§ **Directions**
Please return all lines of the data below containing the string "meets".

Dataset entries:
══════════════════════════════

-- ==== Sys2Proof/Machine/Tick.lean ====
section
/-! DEFINITION. One tick (spec/40_tick_cycle.md R120): latch, then either the key-wait scan or timers, fetch, advance and
execute; the outputs are a function of the state it leaves. -/

namespace Sys2Proof.Machine

/-- The inputs of the coming tick: the oldest scheduled ones, or free values when none are scheduled (log 1). -/
def State.input (s : State) : TickInput :=
  match s.inputs with
  | []     => Config.freeInput s.ticks
  | t :: _ => t

/-- Step 1, R121: `KEYS <- keys_in`, `CHANGED <- 0`. The tick's `rnd` is held for Execute, the inputs are used up and the
tick is counted; `debug` has no effect (R131). -/
def State.latch (s : State) : State :=
  { s with keys := s.input.keys, changed := false, rnd := s.input.rnd, inputs := s.inputs.tail, ticks := s.ticks + 1 }

/-- Step 2, R122 to R124: the lowest pressed key goes to V[WAIT_REG]; whether that ends the wait is KEYWAIT_EXITS. -/
def State.scanKeys (s : State) : State :=
  match s.lowestKey with
  | none   => s
  | some k => { s.setV s.waitReg (BitVec.ofNat 8 k) with waiting := !s.cfg.keywaitExits }

/-- R125: "decrement ... if nonzero". -/
def countdown (t : Byte) : Byte := if t = 0 then 0 else t - 1

/-- Step 3, R125: both timers, before the fetch. -/
def State.countTimers (s : State) : State := { s with dt := countdown s.dt, st := countdown s.st }

/-- R62, R126: the word at PC, high byte first; PC >= 0xFFF is the fetch fault (D4). -/
def State.fetch (s : State) : Except Fault Word :=
  if s.pc.toNat < 0xFFF then .ok (wordOfBytes (s.peek s.pc.toNat) (s.peek (s.pc.toNat + 1)))
  else .error (.fetchOutOfRange s.pc)

/-- R128: the selected row's meaning, or nothing for a word that selects none (R96). -/
def execWord (w : Word) (s : State) : Result :=
  match decodeWord w with
  | .ok i    => exec i s
  | .error _ => execNop w s

/-- Step 3, R125 to R128: timers, fetch, default advance, execute. -/
def State.runInstr (s : State) : Result :=
  match s.countTimers.fetch with
  | .ok w    => execWord w s.countTimers.advance
  | .error f => .fault f

/-- R120, the whole tick. A machine whose FAULT is set executes nothing and has no successor (R132, R35). -/
def tick (s : State) : Result :=
  match s.fault with
  | some f => .fault f
  | none   => if s.waiting then .next s.latch.scanKeys else s.latch.runInstr

/-- R7, R129: the outputs after a tick. -/
structure Outputs where
  display : Display
  changed : Bool
  beep    : Bool
deriving DecidableEq, Repr

/-- R129: "a boolean 'beep' equal to (sound timer > 0)". -/
def State.beep (s : State) : Bool := decide (s.st.toNat > 0)

/-- Step 4, R129: the output view of a state. -/
def State.outputs (s : State) : Outputs := { display := s.display, changed := s.changed, beep := s.beep }

end Sys2Proof.Machine
end

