-- ==== Sys2Proof/Laws/Frames.lean ====
section
/-! SUPPORT. Said once, over all instructions and all states: what an instruction that answers a next state may have
changed (`exec_frame`), and what a tick that answers one has done (`step_next_cases`). A later proof about who writes an
element of the state reads it off these two. -/

namespace Sys2Proof.Machine

/-- The elements an instruction may write besides the general registers (spec/10_state.md R39). -/
def writesPart : Instr → List Part
  | .cls | .drw _ _ _ => [.display, .changed]
  | .ret => [.pc, .sp]
  | .call _ => [.pc, .stack, .sp]
  | .jp _ | .jpV0 _ | .seImm _ _ | .sneImm _ _ | .seReg _ _ | .sneReg _ _ | .skp _ | .sknp _ => [.pc]
  | .ldI _ | .addI _ | .ldF _ => [.i]
  | .ldB _ | .stRegs _ => [.mem]
  | .ldDtVx _ => [.dt]
  | .ldStVx _ => [.st]
  | .ldVxK _ => [.waiting, .waitReg]
  | .ldImm _ _ | .addImm _ _ | .ldReg _ _ | .orReg _ _ | .andReg _ _ | .xorReg _ _ | .addReg _ _ | .subReg _ _ | .shr _ _
  | .subnReg _ _ | .shl _ _ | .rnd _ _ | .ldVxDt _ | .ldRegs _ => []

/-- A frame from its three parts; the last is by the field lemmas. -/
theorem frame_of {parts : List Part} {regs : List Reg} {s t : State} (hp : ∀ p, p ∉ parts → Keeps s t p)
    (hv : ∀ y, y ∉ regs → t.getV y = s.getV y)
    (hm : t.keys = s.keys ∧ t.fault = s.fault ∧ t.cfg = s.cfg ∧ t.inputs = s.inputs ∧
      t.ticks = s.ticks ∧ t.rnd = s.rnd ∧ t.loaded = s.loaded := by
      simp) : Frame parts regs s t := ⟨hp, hv, hm⟩

/-- Only general registers among the named ones differ. -/
theorem frame_setV (s : State) {x : Reg} {regs : List Reg} (hx : x ∈ regs) (w : Byte) : Frame [] regs s (s.setV x w) :=
  frame_of (fun p _ => by cases p <;> simp [Keeps]) fun _ hy => getV_setV_other _ _ _ _ fun h => hy (h ▸ hx)

/-- Two frames in a row. -/
theorem Frame.trans {parts : List Part} {regs : List Reg} {s t u : State} (h : Frame parts regs s t)
    (g : Frame parts regs t u) : Frame parts regs s u := by
  refine ⟨fun p hp => ?_, fun y hy => (g.2.1 y hy).trans (h.2.1 y hy), ?_⟩
  · have h1 := h.1 p hp
    have h2 := g.1 p hp
    cases p <;> simp_all [Keeps]
  · obtain ⟨h1, h2, h3, h4, h5, h6, h7⟩ := h.2.2
    obtain ⟨g1, g2, g3, g4, g5, g6, g7⟩ := g.2.2
    exact ⟨g1.trans h1, g2.trans h2, g3.trans h3, g4.trans h4, g5.trans h5, g6.trans h6, g7.trans h7⟩

theorem frame_skipIf (s : State) (c : Bool) : Frame [.pc] [] s (s.skipIf c) :=
  frame_of (fun p hp => by cases p <;> simp_all [Keeps]) fun y _ => by simp

theorem frame_mem (s : State) (m : Memory) : Frame [.mem] [] s { s with mem := m } :=
  ⟨fun p hp => by cases p <;> simp_all [Keeps], fun _ _ => rfl, rfl, rfl, rfl, rfl, rfl, rfl, rfl⟩

theorem frame_withKey {s t : State} {b : Byte} {f : Bool → Bool} (h : s.withKey b (fun d => s.skipIf (f d)) = .next t) :
    Frame [.pc] [] s t := by
  by_cases hb : b.toNat < 16
  · rw [withKey_in s hb] at h
    cases h
    exact frame_skipIf s _
  · rw [withKey_out s (by omega)] at h
    cases h

theorem frame_storeBytes {s t : State} {a : Nat} {ws : List Byte} (h : s.storeBytes a ws = .next t) :
    Frame [.mem] [] s t := by
  by_cases hf : a + ws.length ≤ 4096
  · obtain ⟨m, hm, -, -⟩ := storeBytes_fits s a ws hf
    rw [hm] at h
    cases h
    exact frame_mem s m
  · by_cases hn : ws = []
    · subst hn
      cases h
      exact frame_mem s s.mem
    · rw [storeBytes_overruns s a ws hn (by omega)] at h
      cases h

/-- What an instruction may change: the elements `writesPart` names and the registers `writesV` names. -/
theorem exec_frame {i : Instr} {s t : State} (h : exec i s = .next t) : Frame (writesPart i) (writesV i) s t := by
  cases i with
  | ret =>
    change s.popReturn = .next t at h
    rcases popReturn_cases s with ⟨_, hs⟩ | ⟨_, hs⟩ | ⟨_, hs⟩ <;> rw [hs] at h <;> cases h
    refine ⟨fun p hp => ?_, fun _ _ => rfl, rfl, rfl, rfl, rfl, rfl, rfl, rfl⟩
    cases p <;> simp_all [Keeps, writesPart]
    intro; rfl
  | drw x y n =>
    change execDrw x y n s = .next t at h
    unfold execDrw at h
    split at h <;> cases h
    exact frame_of (fun p hp => by cases p <;> simp_all [Keeps, writesPart]) fun y hy => by
      rw [shown_getV, getV_setVF_other _ _ _ (by simpa [writesV] using hy)]
  | ldB x => exact frame_storeBytes h
  | stRegs x => exact frame_storeBytes h
  | ldRegs x =>
    change s.loadRegs (s.effAddr 0) (regsUpTo x) = .next t at h
    by_cases hf : s.effAddr 0 + (regsUpTo x).length ≤ 4096
    · obtain ⟨u, hu, hrest, -, hv⟩ := loadRegs_fits s _ _ (regsUpTo_nodup x) hf
      rw [hu] at h
      cases h
      refine ⟨fun p _ => ?_, hv, by rw [hrest]; simp⟩
      rw [hrest]
      cases p <;> simp [Keeps]
      intro; rfl
    · rw [loadRegs_overruns s _ _ (by simp [regsUpTo]) (by omega)] at h
      cases h
  | skp x => exact frame_withKey (f := fun d => d) h
  | sknp x => exact frame_withKey (f := fun d => !d) h
  | seImm x kk => cases h; exact frame_skipIf s _
  | sneImm x kk => cases h; exact frame_skipIf s _
  | seReg x y => cases h; exact frame_skipIf s _
  | sneReg x y => cases h; exact frame_skipIf s _
  | subReg x y => cases h; exact (frame_setV s (by simp [writesV]) _).trans (frame_setV _ (by simp [writesV]) _)
  | subnReg x y => cases h; exact (frame_setV s (by simp [writesV]) _).trans (frame_setV _ (by simp [writesV]) _)
  | shr x y => cases h; exact (frame_setV s (by simp [writesV]) _).trans (frame_setV _ (by simp [writesV]) _)
  | shl x y => cases h; exact (frame_setV s (by simp [writesV]) _).trans (frame_setV _ (by simp [writesV]) _)
  | addReg x y => cases h; exact (frame_setV s (by simp [writesV]) _).trans (frame_setV _ (by simp [writesV]) _)
  | ldImm x kk => cases h; exact frame_setV s (by simp [writesV]) _
  | addImm x kk => cases h; exact frame_setV s (by simp [writesV]) _
  | ldReg x y => cases h; exact frame_setV s (by simp [writesV]) _
  | orReg x y => cases h; exact frame_setV s (by simp [writesV]) _
  | andReg x y => cases h; exact frame_setV s (by simp [writesV]) _
  | xorReg x y => cases h; exact frame_setV s (by simp [writesV]) _
  | rnd x kk => cases h; exact frame_setV s (by simp [writesV]) _
  | ldVxDt x => cases h; exact frame_setV s (by simp [writesV]) _
  | ldVxK x =>
    cases h
    refine ⟨fun p hp => ?_, fun _ _ => rfl, rfl, rfl, rfl, rfl, rfl, rfl, rfl⟩
    cases p <;> simp_all [Keeps, writesPart]
    intro; rfl
  | ldDtVx x =>
    cases h
    refine ⟨fun p hp => ?_, fun _ _ => rfl, rfl, rfl, rfl, rfl, rfl, rfl, rfl⟩
    cases p <;> simp_all [Keeps, writesPart]
    intro; rfl
  | ldStVx x =>
    cases h
    refine ⟨fun p hp => ?_, fun _ _ => rfl, rfl, rfl, rfl, rfl, rfl, rfl, rfl⟩
    cases p <;> simp_all [Keeps, writesPart]
    intro; rfl
  | addI x =>
    cases h
    exact frame_of (fun p hp => by cases p <;> simp_all [Keeps, writesPart]) fun y hy => by
      rw [getV_setVF_other _ _ _ (by simpa [writesV] using hy), setI_getV]
  | cls => cases h; exact frame_of (fun p hp => by cases p <;> simp_all [Keeps, writesPart]) fun y _ => by simp
  | jp nnn => cases h; exact frame_of (fun p hp => by cases p <;> simp_all [Keeps, writesPart]) fun y _ => by simp
  | jpV0 nnn => cases h; exact frame_of (fun p hp => by cases p <;> simp_all [Keeps, writesPart]) fun y _ => by simp
  | call nnn => cases h; exact frame_of (fun p hp => by cases p <;> simp_all [Keeps, writesPart]) fun y _ => by simp
  | ldI nnn => cases h; exact frame_of (fun p hp => by cases p <;> simp_all [Keeps, writesPart]) fun y _ => by simp
  | ldF x => cases h; exact frame_of (fun p hp => by cases p <;> simp_all [Keeps, writesPart]) fun y _ => by simp

/-- R122: a key-wait scan may change V[WAIT_REG] and WAITING. -/
theorem scanKeys_frame (s : State) : Frame [.waiting] [s.waitReg] s s.scanKeys := by
  rcases scanKeys_cases s with ⟨-, h⟩ | ⟨k, -, -, h⟩ <;> rw [h]
  · exact frame_of (fun p _ => by cases p <;> simp [Keeps]) fun _ _ => rfl
  · refine frame_of (fun p hp => ?_) fun y hy => getV_setV_other _ _ _ _ fun h => hy (by simp [h])
    cases p <;> simp_all [Keeps]
    intro; rfl

/-- A tick executes at most one instruction. -/
theorem executes_unique {s : State} {i j : Instr} (hi : s.Executes i) (hj : s.Executes j) : i = j :=
  Except.ok.inj (hi.2.2.2.symm.trans hj.2.2.2)

/-- What a tick that answers a next state has done: scanned the keys, executed one instruction, or passed over an
unrecognised word. -/
theorem step_next_cases {s t : State} (h : step s = .next t) :
    (s.waiting = true ∧ t = s.latch.scanKeys) ∨
    (∃ i, s.Executes i ∧ exec i s.atExecute = .next t) ∨
    (s.waiting = false ∧ (∀ i, ¬ s.Executes i) ∧ t = s.atExecute) := by
  obtain ⟨hf, ⟨hw, ht⟩ | ⟨hw, hp, he⟩⟩ := step_next h
  · exact .inl ⟨hw, ht⟩
  · rcases execWord_next he with ⟨i, hd, hx⟩ | ⟨⟨r, hr⟩, rfl⟩
    · exact .inr (.inl ⟨i, ⟨hf, hw, by omega, hd⟩, hx⟩)
    · refine .inr (.inr ⟨hw, fun i hi => ?_, rfl⟩)
      have := hi.2.2.2
      rw [hr] at this
      cases this

end Sys2Proof.Machine
end

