-- ==== Sys2Proof/Tests/Slice0.lean ====
section
/-! SUPPORT. The model's own tests. Every expected value is the spec's: the encodings of spec/30_encoding.md (R91, R94,
R101) written out by hand, and the vectors V-… of spec/95_test_vectors.md. Then, for every statement with hypotheses, a
witness that meets them (`test_witness_…`). -/

open Sys2Proof Sys2Proof.Machine

namespace Sys2Proof.Tests

/-! ### Helpers -/

/-- The inputs of one tick: the keys that are down, and the random byte. -/
def input (keys : List (Fin 16)) (rnd : Byte) : TickInput where
  keys  := keys.foldl (fun v (k : Fin 16) => v.set k true) (Vector.replicate 16 false)
  debug := false
  rnd   := rnd

/-- The vectors' start state: reset, PC, bytes placed at PC, some registers, and one tick's inputs with no key down. -/
def start (pc : Word) (bytes : List Byte) (regs : List (Reg × Byte)) : State :=
  { State.reset with
    pc     := pc
    mem    := Memory.writeBlock State.reset.cfg pc.toNat bytes []
    v      := regs.foldl (fun v (p : Reg × Byte) => v.set p.1 p.2) (Vector.replicate 16 0)
    inputs := [input [] 0] }

/-- Bytes placed at an address of a state. -/
def State.placing (s : State) (a : Nat) (bytes : List Byte) : State :=
  { s with mem := Memory.writeBlock s.cfg a bytes s.mem }

/-- A display with some rows given, bit c of a row being column c. -/
def rows (rs : List (Fin 32 × BitVec 64)) : Display :=
  rs.foldl (fun d (p : Fin 32 × BitVec 64) => d.set p.1 p.2) (Vector.replicate 32 0)

/-- The result is a next state with a property. -/
def answers (r : Result) (p : State → Bool) : Bool :=
  match r with
  | .next t => p t
  | _       => false

/-- The result is a given fault. -/
def stops (r : Result) (f : Fault) : Bool :=
  match r with
  | .fault g => decide (g = f)
  | _        => false

theorem of_answers {r : Result} {p : State → Bool} (h : answers r p = true) : ∃ t, r = .next t ∧ p t = true := by
  cases r with
  | next t => exact ⟨t, rfl, h⟩
  | fault f => cases h
  | refused f => cases h

/-! ### Well-formedness: each check refuses an ill-formed term and takes the last good one -/

theorem test_reg_check : Reg.check 15 = some 15 ∧ Reg.check 16 = none := by decide
theorem test_count_check : Count.check 15 = some 15 ∧ Count.check 16 = none := by decide
theorem test_byte_check : Byte.check 255 = some 255 ∧ Byte.check 256 = none := by decide
theorem test_imm12_check : Imm12.check 4095 = some 4095 ∧ Imm12.check 4096 = none := by decide
theorem test_image_empty : imageFlaw [] = some .empty := by decide
theorem test_image_too_long : imageFlaw (List.replicate 3585 0) = some (.tooLong 3585) := by
  simp only [imageFlaw, List.length_replicate]
  decide
theorem test_image_longest : imageFlaw (List.replicate 3584 0) = none := by
  simp only [imageFlaw, List.length_replicate]
  decide
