-- ==== Sys2Proof/Machine/Flags.lean ====
section
/-! DEFINITION. The one flag, `KEY_VALID`: there are no condition codes and no command writes a flag as a side
effect (10_state.md section 3). -/

namespace Sys2Proof.Machine

/-- The test of `KEY_VALID` at the acceptance of a block command, before anything is computed: the only
state-dependent choice in the engine (R151, R182, R185). -/
def State.requireKey (s : State) (body : State → StepResult) : StepResult :=
  if s.keyValid then body s else .next (raiseKeyNotLoaded s)

/-- The completion of LOADKEY sets `KEY_VALID` (R22). -/
def State.markKeyLoaded (s : State) : State := s.setKeyValid true

end Sys2Proof.Machine
end

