-- ==== Sys2Proof/Safety.lean ====
section
/-! DEFINITION. What a state the engine can be in looks like (R22, R34, R117), and what a run is (R211). -/

namespace Sys2Proof.Machine

/-- `RK[0..15]` holds the complete schedule of this master key (R22, R34). -/
def State.HoldsScheduleOf (s : State) (key : Block) : Prop := s.rk = (keySchedule key).map some

/-- `RK[0..15]` holds the complete schedule of some master key (R22). -/
def State.KeyLoaded (s : State) : Prop := ∃ key, s.HoldsScheduleOf key

/-- A LOADKEY of some key has got as far as `RND`: `KEY_VALID` is 0, `C` and `D` are the halves before round `RND`, and the
round keys below `RND` are this key's (R117). -/
def State.KeygenUnderway (s : State) : Prop :=
  s.keyValid = false ∧ ∃ key, s.keyHalves = keyHalvesAfter key s.rnd.toNat ∧
    ∀ i : RoundIndex, i < s.rnd → s.rkAt i = some (roundKeyOf key i.toNat)

/-- The key invariant, phase by phase (R22, R34, R117, R150). -/
def State.KeyInv (s : State) : Prop :=
  match s.phase with
  | .idle => s.keyValid = true → s.KeyLoaded
  | .keygen => s.KeygenUnderway
  | .rounds => s.keyValid = true ∧ s.KeyLoaded

/-- The response presented is the last of the response stream (R73, R80). -/
def State.ResponseInv (s : State) : Prop := ∀ a, s.rsp = some a → s.responses.getLast? = some a

/-- What every reachable state meets, and every step of either machine keeps. -/
def State.Inv (s : State) : Prop := s.KeyInv ∧ s.ResponseInv

/-- The number of responses a command produces when accepted: one, and none for NOP (R80). -/
def responseCount : Instr → Nat
  | .nop _ => 0
  | .loadkey _ => 1
  | .encrypt _ => 1
  | .decrypt _ => 1

/-- The response of a command while `RK` holds this schedule and `KEY_VALID` is 1; NOP has none (R71, R116, R145, R146). -/
def responseUnder (ks : Schedule) : Instr → Option Response
  | .nop _ => none
  | .loadkey _ => some (.ok 0#64)
  | .encrypt x => some (.ok (crypt .enc x ks))
  | .decrypt x => some (.ok (crypt .dec x ks))

/-- A run has ended: every command has been accepted, and the engine is idle (R211). -/
def State.runEnded (s : State) : Bool := s.inputs.isEmpty && s.cmdReady

/-- The observable result of a run (R211): the responses and `KEY_VALID`, and nothing of `L`, `R`, `C`, `D`, `RND`, `DIR`.
DESIGN CHOICE: `rk` is exposed too, which R211 leaves to the model; assumption log 18. -/
structure RunResult where
  responses : List Response
  keyValid  : Bool
  rk        : Vector (Option RoundKey) 16
  deriving DecidableEq, Repr

/-- The result of a run that ends in this state (R211).  The host itself cannot read `rk` (R191; assumption log 18). -/
def State.runResult (s : State) : RunResult :=
  { responses := s.responses, keyValid := s.keyValid, rk := s.rk }

/-- The host drives these commands, one after another, from `s` (R211). -/
def runCommands (commands : List Instr) (s : State) : StepResult :=
  runPoints step commands.length (s.drive commands)

end Sys2Proof.Machine
end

══════════════════════════════

§ **Answer section**
witness that meets them (`test_witness_…`). -/
/-- What every reachable state meets, and every step of either machine keeps. -/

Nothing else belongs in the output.